*The problem*. Where a line contains the word "chunks", copy that line from the records below.

*Records for the task*.
◆ ◆ ◆ ◆

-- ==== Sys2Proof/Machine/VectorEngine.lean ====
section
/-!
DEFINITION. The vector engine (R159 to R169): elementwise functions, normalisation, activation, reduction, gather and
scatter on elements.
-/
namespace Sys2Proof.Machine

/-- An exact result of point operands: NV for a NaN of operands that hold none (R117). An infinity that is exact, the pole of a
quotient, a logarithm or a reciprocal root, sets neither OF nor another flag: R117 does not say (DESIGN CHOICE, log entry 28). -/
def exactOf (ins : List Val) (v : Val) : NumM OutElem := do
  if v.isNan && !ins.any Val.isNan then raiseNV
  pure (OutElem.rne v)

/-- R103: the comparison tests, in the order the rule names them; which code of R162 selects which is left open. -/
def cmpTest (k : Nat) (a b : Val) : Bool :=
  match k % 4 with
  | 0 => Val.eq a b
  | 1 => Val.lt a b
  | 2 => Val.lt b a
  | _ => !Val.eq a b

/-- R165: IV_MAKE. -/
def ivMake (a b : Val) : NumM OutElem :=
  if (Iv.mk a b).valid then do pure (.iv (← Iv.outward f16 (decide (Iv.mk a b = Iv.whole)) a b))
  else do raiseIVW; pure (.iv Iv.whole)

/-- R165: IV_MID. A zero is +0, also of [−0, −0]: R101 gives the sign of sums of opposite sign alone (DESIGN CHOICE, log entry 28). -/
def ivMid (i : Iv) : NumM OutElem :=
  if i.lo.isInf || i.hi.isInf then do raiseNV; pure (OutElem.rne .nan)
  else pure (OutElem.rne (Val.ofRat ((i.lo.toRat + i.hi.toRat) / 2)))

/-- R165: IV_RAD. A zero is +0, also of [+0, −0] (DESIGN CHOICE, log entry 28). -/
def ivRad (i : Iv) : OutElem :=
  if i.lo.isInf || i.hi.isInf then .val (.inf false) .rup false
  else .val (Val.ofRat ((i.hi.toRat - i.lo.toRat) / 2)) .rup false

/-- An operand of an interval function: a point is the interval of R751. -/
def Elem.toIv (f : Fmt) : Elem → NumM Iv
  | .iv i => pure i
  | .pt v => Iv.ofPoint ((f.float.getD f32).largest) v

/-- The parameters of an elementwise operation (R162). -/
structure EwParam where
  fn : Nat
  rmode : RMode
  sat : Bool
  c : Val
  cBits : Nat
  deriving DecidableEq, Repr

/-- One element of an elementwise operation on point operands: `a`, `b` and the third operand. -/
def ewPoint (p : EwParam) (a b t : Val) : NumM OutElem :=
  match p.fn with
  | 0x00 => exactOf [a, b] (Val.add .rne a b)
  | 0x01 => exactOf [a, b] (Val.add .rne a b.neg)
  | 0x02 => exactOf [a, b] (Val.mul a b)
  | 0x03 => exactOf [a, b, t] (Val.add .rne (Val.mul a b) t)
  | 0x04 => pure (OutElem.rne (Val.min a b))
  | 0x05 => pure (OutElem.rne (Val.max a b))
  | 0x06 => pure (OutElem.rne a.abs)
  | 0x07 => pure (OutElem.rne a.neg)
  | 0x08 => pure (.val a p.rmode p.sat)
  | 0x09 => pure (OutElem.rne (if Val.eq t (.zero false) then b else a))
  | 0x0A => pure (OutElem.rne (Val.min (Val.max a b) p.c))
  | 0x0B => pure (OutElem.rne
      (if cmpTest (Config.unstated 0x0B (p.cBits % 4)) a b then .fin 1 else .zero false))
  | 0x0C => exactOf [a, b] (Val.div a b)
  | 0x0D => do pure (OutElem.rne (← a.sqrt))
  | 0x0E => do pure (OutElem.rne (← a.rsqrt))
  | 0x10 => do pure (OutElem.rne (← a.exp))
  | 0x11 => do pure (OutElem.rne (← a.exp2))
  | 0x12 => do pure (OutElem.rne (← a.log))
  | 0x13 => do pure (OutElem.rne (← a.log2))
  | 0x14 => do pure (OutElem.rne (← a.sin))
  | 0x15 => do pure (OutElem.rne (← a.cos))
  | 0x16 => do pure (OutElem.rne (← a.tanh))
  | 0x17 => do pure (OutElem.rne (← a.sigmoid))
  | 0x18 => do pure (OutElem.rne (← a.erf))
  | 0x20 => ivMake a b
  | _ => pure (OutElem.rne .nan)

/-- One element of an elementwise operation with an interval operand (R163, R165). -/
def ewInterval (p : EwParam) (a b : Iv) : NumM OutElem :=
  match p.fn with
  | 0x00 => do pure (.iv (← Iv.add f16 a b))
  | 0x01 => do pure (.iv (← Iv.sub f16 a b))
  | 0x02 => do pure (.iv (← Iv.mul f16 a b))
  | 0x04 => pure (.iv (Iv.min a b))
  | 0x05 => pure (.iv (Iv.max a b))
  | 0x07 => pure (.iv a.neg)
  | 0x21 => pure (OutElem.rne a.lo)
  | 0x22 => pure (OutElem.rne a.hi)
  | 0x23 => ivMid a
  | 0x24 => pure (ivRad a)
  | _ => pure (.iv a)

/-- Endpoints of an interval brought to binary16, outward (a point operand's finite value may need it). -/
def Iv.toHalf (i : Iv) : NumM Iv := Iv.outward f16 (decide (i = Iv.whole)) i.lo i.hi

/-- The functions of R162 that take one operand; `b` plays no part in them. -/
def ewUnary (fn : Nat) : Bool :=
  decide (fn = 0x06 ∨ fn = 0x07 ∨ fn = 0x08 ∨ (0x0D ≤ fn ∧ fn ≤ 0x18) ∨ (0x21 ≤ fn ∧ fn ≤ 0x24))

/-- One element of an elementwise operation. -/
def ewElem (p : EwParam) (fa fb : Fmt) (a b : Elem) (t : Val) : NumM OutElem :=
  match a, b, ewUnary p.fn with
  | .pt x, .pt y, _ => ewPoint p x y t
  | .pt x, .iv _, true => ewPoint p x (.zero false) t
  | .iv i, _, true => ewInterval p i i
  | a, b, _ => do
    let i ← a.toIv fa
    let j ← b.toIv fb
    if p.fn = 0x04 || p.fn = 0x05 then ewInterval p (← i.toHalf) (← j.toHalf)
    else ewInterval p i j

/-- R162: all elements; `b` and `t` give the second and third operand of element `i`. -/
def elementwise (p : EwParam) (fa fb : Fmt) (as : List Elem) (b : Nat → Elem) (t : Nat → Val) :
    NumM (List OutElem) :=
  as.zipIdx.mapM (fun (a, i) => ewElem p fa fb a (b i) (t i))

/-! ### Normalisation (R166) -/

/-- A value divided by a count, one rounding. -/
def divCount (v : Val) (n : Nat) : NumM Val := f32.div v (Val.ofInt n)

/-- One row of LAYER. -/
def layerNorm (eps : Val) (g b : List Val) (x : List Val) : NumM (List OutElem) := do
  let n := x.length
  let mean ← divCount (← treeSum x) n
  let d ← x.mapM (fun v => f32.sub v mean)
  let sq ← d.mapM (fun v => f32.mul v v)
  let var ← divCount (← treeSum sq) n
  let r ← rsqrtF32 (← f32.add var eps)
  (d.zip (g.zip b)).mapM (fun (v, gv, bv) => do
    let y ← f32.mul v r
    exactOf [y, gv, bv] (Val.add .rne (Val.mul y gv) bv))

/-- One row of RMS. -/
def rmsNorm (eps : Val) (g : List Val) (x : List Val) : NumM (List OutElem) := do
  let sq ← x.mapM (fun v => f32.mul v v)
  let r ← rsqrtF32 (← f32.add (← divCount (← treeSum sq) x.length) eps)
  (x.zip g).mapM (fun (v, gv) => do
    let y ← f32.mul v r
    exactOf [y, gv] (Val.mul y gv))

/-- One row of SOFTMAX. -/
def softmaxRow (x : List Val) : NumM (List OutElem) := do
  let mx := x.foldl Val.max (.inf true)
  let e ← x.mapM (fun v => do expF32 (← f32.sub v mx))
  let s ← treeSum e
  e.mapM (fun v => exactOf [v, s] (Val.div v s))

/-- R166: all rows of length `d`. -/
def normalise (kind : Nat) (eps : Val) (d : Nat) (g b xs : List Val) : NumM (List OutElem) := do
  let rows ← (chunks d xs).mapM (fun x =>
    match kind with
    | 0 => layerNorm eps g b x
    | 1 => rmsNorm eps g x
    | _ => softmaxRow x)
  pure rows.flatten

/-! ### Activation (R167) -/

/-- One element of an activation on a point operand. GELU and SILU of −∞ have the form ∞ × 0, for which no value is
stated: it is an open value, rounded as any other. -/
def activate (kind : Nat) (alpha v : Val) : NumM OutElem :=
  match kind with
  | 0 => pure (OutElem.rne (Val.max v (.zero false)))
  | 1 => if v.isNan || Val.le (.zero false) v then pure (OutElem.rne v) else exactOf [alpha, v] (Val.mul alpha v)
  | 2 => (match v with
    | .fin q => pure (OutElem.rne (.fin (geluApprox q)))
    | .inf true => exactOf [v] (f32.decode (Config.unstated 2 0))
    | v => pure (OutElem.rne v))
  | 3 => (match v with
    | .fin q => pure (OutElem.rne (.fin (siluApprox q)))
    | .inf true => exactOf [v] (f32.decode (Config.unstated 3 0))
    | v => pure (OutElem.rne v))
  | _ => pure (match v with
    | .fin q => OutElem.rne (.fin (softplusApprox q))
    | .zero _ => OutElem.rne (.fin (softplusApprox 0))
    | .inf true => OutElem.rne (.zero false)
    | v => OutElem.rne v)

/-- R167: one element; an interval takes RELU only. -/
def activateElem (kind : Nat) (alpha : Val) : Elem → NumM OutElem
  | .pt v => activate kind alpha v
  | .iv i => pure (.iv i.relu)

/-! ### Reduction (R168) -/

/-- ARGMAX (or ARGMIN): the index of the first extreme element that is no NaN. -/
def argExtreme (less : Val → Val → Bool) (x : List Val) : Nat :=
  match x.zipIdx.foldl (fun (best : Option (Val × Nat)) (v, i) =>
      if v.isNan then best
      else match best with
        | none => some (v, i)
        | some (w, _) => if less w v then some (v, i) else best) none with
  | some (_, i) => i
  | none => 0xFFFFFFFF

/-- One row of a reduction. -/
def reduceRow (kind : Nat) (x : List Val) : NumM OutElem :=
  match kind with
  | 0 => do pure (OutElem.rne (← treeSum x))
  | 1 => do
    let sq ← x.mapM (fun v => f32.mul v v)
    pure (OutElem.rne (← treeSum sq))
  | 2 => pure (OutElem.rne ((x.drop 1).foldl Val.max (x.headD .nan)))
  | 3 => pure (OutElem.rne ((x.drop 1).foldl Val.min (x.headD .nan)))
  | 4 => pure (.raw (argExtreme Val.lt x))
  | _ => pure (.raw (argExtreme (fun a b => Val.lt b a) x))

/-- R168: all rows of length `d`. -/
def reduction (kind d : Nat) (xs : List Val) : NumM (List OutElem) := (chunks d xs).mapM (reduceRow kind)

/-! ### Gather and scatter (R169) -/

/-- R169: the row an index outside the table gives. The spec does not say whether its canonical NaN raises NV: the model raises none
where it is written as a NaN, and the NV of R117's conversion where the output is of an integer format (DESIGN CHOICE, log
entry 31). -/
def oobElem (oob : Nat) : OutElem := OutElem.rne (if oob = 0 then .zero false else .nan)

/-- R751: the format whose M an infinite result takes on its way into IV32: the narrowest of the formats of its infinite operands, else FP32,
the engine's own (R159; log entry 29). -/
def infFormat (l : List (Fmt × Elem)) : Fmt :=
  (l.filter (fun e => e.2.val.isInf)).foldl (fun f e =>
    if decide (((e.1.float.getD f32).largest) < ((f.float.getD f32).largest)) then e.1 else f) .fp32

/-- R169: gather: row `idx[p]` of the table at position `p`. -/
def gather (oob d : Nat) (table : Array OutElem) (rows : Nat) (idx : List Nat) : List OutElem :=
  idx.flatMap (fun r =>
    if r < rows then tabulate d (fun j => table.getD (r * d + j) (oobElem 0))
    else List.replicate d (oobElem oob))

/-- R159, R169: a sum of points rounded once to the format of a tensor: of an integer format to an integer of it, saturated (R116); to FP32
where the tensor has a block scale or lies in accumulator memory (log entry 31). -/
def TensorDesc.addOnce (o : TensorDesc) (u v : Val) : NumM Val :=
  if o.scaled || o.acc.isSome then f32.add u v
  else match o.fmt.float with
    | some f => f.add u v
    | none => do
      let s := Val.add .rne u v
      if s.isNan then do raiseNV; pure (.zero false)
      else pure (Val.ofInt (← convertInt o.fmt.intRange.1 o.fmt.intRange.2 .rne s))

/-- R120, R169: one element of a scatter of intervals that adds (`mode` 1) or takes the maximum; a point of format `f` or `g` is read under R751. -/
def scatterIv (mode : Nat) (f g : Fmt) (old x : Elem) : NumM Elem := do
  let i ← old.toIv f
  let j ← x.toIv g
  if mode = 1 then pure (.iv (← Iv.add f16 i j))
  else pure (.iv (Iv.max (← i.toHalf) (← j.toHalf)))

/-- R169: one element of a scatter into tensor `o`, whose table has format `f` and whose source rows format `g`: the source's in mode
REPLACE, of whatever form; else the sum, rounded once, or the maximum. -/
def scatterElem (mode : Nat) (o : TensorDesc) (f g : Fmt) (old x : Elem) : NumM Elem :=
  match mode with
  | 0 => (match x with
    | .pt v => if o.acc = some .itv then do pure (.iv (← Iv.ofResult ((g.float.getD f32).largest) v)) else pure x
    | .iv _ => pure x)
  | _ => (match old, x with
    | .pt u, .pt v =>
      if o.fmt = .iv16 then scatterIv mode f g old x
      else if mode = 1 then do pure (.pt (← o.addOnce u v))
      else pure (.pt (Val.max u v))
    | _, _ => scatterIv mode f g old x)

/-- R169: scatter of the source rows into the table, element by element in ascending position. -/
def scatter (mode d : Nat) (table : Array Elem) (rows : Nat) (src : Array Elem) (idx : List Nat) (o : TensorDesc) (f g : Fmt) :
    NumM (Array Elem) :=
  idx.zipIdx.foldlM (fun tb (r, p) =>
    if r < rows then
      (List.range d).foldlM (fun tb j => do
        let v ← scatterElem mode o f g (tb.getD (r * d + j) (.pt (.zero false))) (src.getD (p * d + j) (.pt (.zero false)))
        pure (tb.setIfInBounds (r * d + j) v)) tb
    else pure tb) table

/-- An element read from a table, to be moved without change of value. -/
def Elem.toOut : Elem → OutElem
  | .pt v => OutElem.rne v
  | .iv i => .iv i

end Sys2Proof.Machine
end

◆ ◆ ◆ ◆

*Written response*.
  let rows ← (chunks d xs).mapM (fun x =>
def reduction (kind d : Nat) (xs : List Val) : NumM (List OutElem) := (chunks d xs).mapM (reduceRow kind)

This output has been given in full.